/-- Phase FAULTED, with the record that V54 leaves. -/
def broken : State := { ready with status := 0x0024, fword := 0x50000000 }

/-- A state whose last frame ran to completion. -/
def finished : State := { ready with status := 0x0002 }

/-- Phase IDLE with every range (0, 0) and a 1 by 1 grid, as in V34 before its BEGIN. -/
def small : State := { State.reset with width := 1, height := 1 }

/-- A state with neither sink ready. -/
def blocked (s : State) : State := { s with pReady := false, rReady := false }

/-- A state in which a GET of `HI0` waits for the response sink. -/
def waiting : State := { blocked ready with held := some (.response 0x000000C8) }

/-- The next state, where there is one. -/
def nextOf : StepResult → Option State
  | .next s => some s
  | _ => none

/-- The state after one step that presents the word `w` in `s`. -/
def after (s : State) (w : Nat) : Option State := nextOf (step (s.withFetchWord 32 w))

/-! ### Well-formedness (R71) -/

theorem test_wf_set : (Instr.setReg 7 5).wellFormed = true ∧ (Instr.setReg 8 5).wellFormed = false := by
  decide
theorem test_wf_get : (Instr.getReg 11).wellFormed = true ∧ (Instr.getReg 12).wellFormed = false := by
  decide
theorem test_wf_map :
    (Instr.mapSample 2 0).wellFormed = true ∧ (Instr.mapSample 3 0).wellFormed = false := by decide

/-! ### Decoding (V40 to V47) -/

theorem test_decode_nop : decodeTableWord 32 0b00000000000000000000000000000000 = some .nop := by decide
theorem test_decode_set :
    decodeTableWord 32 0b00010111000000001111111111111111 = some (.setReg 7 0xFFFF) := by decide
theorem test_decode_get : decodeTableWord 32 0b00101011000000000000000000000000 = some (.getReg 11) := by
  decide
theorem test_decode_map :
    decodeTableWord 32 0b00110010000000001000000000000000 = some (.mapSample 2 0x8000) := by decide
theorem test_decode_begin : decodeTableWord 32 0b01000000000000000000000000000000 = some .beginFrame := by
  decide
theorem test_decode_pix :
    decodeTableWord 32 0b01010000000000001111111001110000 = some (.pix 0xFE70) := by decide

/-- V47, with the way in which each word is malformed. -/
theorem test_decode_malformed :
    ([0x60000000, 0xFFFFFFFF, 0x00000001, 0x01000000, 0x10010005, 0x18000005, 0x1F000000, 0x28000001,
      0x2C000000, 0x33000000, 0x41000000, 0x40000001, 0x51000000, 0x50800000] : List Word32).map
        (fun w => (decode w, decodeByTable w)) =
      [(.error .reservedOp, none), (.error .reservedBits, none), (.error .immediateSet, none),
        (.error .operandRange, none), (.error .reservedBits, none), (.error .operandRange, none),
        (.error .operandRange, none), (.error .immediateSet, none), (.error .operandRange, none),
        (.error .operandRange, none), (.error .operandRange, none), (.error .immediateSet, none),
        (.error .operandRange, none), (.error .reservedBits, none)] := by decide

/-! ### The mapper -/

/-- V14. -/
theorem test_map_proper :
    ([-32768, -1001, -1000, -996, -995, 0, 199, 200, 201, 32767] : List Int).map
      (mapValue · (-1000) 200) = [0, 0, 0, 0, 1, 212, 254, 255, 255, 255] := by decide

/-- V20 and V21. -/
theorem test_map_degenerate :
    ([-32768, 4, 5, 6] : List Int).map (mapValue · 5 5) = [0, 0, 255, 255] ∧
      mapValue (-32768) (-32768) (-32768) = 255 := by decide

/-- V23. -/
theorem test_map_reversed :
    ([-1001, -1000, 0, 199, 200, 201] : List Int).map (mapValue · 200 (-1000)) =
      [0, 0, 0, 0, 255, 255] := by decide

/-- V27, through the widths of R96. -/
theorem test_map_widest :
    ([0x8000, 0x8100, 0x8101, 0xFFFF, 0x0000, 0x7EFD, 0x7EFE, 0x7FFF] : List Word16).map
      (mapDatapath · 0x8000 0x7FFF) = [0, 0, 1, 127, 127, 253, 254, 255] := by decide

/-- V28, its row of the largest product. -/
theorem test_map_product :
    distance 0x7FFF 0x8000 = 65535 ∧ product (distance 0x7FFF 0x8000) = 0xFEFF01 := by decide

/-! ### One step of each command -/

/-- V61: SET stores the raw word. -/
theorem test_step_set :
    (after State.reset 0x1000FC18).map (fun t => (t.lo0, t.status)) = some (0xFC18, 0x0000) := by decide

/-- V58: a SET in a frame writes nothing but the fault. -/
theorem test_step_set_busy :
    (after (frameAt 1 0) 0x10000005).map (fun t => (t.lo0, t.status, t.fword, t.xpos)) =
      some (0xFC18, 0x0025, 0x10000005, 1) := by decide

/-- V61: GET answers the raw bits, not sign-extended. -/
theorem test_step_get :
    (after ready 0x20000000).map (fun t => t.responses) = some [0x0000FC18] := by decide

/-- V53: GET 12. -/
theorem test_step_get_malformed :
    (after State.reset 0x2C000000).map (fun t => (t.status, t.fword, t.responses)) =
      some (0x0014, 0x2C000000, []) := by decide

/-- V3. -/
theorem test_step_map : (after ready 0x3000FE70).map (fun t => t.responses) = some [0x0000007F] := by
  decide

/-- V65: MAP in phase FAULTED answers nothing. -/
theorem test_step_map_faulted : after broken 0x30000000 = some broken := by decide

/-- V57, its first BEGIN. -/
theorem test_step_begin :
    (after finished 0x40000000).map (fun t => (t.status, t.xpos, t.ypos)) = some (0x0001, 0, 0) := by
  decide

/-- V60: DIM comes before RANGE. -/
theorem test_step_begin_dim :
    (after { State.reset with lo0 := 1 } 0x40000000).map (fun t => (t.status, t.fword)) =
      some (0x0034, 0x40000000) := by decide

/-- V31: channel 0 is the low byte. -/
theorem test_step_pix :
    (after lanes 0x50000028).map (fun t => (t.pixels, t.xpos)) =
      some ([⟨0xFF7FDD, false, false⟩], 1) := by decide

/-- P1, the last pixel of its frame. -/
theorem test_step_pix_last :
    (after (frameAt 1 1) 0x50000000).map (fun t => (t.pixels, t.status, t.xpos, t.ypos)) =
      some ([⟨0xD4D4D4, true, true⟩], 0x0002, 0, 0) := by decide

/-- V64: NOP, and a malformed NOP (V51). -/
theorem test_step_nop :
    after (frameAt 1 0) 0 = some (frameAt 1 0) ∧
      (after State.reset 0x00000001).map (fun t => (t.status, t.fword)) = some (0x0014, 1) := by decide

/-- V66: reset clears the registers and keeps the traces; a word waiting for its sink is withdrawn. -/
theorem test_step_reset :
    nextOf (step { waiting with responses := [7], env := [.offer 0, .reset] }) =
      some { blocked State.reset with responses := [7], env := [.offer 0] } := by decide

::::

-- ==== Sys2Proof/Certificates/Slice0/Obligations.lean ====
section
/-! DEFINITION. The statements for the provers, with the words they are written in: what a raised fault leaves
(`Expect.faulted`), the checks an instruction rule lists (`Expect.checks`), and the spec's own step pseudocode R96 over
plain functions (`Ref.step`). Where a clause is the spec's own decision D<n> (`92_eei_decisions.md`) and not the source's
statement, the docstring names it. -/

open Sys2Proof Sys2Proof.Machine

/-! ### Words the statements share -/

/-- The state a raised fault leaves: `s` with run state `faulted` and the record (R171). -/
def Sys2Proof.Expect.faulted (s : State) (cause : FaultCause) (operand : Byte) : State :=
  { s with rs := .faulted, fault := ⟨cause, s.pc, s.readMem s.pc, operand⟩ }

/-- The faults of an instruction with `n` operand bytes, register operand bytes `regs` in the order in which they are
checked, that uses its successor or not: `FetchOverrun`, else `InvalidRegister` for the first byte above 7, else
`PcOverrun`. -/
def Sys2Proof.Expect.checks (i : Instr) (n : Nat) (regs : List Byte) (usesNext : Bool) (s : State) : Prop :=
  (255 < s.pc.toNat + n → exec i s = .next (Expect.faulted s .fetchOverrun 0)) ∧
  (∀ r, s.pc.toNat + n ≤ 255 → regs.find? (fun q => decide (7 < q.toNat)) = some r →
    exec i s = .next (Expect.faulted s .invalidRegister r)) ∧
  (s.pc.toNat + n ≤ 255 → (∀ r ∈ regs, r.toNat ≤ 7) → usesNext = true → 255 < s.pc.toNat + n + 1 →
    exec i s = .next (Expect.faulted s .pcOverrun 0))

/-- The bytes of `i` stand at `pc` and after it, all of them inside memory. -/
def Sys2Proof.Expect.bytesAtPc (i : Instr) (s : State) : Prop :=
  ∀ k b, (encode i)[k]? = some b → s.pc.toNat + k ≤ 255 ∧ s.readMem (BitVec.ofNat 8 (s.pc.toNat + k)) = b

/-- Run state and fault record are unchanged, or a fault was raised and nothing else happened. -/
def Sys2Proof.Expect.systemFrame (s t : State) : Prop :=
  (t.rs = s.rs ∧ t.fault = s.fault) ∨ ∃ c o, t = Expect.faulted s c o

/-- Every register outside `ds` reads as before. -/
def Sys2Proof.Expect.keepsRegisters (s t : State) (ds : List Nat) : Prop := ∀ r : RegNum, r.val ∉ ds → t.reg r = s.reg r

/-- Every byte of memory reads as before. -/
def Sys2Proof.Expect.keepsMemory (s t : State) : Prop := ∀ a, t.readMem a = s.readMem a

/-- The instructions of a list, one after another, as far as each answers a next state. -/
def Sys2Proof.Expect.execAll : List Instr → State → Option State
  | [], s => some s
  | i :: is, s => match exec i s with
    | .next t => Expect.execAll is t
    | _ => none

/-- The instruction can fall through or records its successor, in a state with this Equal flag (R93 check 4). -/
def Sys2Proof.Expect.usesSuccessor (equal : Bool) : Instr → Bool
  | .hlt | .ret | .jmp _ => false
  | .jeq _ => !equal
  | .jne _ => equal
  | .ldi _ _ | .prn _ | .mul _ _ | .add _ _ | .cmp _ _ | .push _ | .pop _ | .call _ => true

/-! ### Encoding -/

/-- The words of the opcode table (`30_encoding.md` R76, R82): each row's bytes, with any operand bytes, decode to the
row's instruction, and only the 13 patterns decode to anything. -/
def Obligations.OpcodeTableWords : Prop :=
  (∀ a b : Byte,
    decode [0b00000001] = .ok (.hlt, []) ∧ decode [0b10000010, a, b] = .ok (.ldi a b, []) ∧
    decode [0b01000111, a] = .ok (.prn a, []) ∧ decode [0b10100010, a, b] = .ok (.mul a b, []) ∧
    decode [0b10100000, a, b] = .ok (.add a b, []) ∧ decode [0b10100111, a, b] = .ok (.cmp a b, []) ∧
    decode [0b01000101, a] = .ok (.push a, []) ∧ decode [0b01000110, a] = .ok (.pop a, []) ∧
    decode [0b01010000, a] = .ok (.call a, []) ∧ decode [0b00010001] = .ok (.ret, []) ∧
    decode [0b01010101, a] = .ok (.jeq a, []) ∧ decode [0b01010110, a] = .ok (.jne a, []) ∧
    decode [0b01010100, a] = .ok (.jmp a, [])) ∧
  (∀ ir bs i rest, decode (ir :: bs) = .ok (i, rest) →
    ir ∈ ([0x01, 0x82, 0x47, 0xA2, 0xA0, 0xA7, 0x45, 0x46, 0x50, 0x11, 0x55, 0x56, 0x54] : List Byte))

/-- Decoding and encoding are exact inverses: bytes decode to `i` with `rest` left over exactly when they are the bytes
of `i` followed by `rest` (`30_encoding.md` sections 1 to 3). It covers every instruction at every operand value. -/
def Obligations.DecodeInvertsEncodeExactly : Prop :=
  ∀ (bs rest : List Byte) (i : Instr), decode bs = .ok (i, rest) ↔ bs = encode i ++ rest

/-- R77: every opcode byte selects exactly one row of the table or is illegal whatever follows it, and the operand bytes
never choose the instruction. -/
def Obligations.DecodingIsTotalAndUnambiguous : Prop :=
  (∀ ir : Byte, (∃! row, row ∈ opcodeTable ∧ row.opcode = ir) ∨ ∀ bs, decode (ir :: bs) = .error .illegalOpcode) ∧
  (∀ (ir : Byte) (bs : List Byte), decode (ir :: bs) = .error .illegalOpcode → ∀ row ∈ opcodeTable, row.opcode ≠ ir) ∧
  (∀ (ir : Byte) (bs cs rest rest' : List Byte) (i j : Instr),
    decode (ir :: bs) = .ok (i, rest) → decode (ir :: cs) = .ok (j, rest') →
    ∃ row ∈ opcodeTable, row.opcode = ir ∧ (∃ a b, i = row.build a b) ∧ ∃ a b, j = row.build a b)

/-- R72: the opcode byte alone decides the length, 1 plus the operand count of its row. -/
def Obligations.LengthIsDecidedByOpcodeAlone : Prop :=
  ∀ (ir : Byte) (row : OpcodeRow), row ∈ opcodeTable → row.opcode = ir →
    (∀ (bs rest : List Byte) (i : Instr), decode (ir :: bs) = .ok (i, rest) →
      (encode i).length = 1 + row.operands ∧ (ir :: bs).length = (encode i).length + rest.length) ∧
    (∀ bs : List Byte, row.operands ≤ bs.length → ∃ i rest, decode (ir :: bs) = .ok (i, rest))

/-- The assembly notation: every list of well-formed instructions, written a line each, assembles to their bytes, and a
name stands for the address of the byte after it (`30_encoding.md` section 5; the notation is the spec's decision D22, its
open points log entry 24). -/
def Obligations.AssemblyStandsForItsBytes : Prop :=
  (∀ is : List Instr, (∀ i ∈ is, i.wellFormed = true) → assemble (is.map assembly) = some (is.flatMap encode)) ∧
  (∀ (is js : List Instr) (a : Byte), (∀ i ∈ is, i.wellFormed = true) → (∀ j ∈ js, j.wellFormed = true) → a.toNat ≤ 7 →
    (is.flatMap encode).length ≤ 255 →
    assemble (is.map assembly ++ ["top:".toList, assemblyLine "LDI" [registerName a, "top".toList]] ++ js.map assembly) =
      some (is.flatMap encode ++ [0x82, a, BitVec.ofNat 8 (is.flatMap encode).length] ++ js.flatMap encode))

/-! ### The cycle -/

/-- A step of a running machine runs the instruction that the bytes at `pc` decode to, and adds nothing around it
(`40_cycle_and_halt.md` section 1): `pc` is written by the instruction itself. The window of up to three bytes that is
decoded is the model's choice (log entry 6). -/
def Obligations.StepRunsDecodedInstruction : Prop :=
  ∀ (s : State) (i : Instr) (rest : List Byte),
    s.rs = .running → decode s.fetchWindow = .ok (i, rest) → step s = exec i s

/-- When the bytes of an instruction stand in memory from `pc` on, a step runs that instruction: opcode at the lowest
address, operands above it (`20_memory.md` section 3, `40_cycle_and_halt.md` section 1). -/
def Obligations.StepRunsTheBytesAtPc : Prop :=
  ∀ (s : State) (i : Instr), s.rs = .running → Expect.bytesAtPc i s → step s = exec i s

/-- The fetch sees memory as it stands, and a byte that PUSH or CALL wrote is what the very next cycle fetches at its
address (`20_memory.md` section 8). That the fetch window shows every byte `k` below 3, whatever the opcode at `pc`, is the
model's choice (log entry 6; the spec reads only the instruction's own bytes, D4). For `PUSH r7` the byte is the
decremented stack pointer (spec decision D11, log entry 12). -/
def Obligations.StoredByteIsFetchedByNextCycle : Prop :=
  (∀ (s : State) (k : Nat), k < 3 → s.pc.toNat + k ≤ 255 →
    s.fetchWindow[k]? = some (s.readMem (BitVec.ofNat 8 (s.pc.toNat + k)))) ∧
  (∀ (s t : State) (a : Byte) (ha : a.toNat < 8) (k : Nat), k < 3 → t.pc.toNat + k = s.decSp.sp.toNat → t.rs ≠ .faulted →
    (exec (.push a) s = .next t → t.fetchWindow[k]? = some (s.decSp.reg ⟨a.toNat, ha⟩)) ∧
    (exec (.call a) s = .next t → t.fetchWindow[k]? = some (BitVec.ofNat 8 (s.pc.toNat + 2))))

::::

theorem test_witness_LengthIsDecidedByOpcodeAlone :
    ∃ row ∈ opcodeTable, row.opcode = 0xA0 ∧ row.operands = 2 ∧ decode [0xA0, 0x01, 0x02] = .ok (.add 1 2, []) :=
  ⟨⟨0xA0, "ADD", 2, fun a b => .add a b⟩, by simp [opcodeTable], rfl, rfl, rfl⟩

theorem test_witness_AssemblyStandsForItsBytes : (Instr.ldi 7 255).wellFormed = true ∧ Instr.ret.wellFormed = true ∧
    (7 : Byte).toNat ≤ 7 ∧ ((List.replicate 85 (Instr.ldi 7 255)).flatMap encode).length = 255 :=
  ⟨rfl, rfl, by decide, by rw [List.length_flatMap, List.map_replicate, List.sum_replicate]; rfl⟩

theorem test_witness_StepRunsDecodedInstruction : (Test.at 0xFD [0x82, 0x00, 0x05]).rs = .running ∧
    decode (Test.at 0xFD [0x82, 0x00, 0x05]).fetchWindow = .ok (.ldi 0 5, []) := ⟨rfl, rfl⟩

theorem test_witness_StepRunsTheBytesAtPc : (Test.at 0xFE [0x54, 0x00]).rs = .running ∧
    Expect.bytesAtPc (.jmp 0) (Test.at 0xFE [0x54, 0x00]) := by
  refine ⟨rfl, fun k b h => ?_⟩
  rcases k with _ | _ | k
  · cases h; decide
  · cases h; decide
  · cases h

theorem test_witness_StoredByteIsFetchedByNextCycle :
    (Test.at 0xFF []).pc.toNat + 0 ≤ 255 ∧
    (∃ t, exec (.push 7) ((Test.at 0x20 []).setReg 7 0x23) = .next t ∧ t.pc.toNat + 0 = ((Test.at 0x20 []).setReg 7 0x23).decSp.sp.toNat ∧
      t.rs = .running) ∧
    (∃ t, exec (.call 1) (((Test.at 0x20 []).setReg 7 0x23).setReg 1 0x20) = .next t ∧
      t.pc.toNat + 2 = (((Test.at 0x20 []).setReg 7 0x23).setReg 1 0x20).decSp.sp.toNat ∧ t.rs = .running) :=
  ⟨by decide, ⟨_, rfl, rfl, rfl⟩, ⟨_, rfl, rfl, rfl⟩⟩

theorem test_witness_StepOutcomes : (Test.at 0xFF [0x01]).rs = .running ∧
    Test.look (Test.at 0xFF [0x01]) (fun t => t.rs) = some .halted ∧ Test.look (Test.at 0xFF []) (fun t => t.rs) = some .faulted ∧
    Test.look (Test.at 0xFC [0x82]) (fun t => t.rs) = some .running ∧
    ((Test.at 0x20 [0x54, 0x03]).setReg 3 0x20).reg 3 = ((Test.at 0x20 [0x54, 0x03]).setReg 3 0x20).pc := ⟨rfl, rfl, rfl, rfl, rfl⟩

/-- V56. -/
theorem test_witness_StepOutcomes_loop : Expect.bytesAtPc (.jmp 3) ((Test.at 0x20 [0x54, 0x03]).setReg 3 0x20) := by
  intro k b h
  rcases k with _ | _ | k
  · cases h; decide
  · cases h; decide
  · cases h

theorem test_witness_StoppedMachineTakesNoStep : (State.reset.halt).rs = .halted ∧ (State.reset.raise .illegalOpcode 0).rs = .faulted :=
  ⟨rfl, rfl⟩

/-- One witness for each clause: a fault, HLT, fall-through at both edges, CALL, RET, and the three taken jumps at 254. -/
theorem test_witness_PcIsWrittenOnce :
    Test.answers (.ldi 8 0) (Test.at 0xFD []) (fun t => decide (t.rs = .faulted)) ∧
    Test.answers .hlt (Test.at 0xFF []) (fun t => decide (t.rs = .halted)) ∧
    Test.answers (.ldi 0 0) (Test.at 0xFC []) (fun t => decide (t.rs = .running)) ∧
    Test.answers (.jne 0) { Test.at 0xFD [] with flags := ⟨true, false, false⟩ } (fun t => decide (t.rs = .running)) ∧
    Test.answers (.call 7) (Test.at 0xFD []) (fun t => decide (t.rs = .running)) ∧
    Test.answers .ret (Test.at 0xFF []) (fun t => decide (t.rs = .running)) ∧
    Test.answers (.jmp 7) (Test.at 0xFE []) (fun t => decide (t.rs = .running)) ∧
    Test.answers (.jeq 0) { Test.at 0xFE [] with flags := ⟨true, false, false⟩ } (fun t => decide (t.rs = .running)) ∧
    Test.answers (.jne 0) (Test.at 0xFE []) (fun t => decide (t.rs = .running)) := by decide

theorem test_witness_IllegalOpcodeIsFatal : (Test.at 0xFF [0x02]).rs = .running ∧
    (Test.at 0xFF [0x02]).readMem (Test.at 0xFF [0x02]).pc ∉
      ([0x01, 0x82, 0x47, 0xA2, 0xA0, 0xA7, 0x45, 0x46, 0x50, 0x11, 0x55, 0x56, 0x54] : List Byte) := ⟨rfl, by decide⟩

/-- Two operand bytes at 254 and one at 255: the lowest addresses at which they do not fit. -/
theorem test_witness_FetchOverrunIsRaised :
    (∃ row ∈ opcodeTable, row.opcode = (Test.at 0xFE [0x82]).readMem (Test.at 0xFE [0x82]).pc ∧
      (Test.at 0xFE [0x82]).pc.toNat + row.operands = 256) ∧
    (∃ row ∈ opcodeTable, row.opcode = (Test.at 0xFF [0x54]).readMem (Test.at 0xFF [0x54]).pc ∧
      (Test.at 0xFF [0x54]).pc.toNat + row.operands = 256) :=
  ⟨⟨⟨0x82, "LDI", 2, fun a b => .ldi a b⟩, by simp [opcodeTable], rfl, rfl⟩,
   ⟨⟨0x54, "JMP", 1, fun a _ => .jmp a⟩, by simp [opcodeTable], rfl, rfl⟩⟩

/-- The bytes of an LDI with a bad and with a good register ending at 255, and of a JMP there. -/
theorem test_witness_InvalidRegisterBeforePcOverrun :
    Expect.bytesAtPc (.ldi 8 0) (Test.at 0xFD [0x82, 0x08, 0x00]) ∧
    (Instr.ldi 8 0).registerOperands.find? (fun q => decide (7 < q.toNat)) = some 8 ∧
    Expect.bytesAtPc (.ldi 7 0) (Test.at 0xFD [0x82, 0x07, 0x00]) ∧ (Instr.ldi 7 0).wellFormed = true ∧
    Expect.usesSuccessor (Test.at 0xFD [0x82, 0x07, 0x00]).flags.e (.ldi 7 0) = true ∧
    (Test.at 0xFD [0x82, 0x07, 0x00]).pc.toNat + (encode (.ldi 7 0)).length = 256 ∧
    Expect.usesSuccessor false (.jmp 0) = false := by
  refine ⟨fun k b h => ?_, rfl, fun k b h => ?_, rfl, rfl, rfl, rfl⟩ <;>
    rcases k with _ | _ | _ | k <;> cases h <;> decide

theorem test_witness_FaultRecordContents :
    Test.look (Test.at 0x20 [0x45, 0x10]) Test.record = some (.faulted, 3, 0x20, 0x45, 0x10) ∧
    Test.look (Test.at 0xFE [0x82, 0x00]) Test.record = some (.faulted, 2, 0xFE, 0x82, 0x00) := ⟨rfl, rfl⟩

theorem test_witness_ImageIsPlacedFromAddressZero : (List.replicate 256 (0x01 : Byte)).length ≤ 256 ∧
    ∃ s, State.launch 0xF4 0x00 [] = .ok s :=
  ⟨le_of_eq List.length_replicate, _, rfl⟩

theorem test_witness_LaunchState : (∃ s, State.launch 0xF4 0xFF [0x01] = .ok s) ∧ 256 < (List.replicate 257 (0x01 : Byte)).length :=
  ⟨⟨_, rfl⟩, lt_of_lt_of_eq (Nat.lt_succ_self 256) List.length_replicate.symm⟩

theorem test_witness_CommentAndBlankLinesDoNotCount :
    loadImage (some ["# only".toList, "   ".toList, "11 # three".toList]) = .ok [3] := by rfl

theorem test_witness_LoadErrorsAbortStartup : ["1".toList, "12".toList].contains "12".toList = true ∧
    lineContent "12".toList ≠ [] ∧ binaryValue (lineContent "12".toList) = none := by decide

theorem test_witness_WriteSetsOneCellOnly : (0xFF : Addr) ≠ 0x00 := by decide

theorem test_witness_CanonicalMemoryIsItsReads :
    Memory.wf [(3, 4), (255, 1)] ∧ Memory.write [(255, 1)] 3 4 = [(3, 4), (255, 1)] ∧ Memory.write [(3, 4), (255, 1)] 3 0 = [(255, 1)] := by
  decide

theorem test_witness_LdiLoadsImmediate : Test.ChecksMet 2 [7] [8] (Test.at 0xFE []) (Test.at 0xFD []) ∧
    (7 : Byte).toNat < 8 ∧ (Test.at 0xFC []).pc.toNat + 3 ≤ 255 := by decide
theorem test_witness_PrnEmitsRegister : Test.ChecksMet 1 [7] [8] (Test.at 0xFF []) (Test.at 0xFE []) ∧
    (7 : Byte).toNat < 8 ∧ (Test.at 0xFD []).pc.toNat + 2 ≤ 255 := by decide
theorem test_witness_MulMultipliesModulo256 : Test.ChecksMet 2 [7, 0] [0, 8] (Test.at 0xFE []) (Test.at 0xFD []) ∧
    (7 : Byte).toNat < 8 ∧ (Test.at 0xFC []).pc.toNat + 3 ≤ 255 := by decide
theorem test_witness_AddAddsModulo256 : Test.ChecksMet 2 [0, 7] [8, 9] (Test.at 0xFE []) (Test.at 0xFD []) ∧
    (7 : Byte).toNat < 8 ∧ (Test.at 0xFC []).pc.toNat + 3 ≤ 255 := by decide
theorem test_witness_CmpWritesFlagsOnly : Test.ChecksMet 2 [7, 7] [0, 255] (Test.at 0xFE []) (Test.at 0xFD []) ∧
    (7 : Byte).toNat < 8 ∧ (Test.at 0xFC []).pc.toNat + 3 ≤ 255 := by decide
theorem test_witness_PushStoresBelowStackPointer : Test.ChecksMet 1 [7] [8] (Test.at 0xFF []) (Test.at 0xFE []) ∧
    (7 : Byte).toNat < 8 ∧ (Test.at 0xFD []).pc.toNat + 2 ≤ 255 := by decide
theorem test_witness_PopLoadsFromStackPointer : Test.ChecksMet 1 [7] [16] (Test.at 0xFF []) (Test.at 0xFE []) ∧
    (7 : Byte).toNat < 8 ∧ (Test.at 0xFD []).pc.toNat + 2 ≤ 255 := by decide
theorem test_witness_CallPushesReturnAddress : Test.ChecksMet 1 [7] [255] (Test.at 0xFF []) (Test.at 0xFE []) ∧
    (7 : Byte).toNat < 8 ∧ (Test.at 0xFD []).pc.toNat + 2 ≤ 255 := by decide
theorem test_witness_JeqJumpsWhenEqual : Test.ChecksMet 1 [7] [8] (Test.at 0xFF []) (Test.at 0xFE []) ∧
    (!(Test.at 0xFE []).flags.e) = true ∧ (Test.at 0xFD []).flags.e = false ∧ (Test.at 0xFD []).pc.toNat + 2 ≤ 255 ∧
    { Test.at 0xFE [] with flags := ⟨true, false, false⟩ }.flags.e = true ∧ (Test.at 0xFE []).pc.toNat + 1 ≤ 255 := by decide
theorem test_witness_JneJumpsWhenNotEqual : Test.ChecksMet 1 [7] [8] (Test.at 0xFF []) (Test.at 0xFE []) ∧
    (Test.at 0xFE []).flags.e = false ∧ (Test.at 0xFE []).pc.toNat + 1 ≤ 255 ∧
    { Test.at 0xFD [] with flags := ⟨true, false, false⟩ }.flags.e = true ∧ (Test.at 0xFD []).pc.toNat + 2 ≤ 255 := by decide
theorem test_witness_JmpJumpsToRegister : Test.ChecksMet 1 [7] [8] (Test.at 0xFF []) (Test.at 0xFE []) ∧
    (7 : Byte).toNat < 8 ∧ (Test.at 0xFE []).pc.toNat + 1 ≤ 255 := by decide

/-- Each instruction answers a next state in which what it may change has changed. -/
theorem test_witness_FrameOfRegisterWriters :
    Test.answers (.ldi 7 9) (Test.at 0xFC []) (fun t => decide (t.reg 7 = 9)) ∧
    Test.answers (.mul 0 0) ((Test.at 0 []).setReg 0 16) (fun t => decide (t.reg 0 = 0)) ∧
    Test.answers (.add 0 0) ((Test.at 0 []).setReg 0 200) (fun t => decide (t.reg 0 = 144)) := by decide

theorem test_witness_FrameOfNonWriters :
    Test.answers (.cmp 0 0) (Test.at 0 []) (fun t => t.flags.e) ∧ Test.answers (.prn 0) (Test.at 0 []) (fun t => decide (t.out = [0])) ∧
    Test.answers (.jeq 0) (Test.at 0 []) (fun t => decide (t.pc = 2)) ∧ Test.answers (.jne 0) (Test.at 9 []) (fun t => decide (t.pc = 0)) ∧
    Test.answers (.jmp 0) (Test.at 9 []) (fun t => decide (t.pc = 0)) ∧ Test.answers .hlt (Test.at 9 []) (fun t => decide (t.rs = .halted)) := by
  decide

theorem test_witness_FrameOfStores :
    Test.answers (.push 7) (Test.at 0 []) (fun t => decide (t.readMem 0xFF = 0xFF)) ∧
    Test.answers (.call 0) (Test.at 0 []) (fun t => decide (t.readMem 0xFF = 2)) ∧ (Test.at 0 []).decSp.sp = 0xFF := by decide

::::

▶ _What you need to do_
Print again the lines of the entries above that fall between the line holding "V54 leaves. -/" and the line holding "decodeTableWord 32 0b00010111000000001111111111111111", inclusive, exactly as they stand.

▶ _Exercise output_
/-- Phase FAULTED, with the record that V54 leaves. -/
def broken : State := { ready with status := 0x0024, fword := 0x50000000 }

/-- A state whose last frame ran to completion. -/
def finished : State := { ready with status := 0x0002 }

/-- Phase IDLE with every range (0, 0) and a 1 by 1 grid, as in V34 before its BEGIN. -/
def small : State := { State.reset with width := 1, height := 1 }

/-- A state with neither sink ready. -/
def blocked (s : State) : State := { s with pReady := false, rReady := false }

/-- A state in which a GET of `HI0` waits for the response sink. -/
def waiting : State := { blocked ready with held := some (.response 0x000000C8) }

/-- The next state, where there is one. -/
def nextOf : StepResult → Option State
  | .next s => some s
  | _ => none

/-- The state after one step that presents the word `w` in `s`. -/
def after (s : State) (w : Nat) : Option State := nextOf (step (s.withFetchWord 32 w))

/-! ### Well-formedness (R71) -/

theorem test_wf_set : (Instr.setReg 7 5).wellFormed = true ∧ (Instr.setReg 8 5).wellFormed = false := by
  decide
theorem test_wf_get : (Instr.getReg 11).wellFormed = true ∧ (Instr.getReg 12).wellFormed = false := by
  decide
theorem test_wf_map :
    (Instr.mapSample 2 0).wellFormed = true ∧ (Instr.mapSample 3 0).wellFormed = false := by decide

/-! ### Decoding (V40 to V47) -/

theorem test_decode_nop : decodeTableWord 32 0b00000000000000000000000000000000 = some .nop := by decide
theorem test_decode_set :
    decodeTableWord 32 0b00010111000000001111111111111111 = some (.setReg 7 0xFFFF) := by decide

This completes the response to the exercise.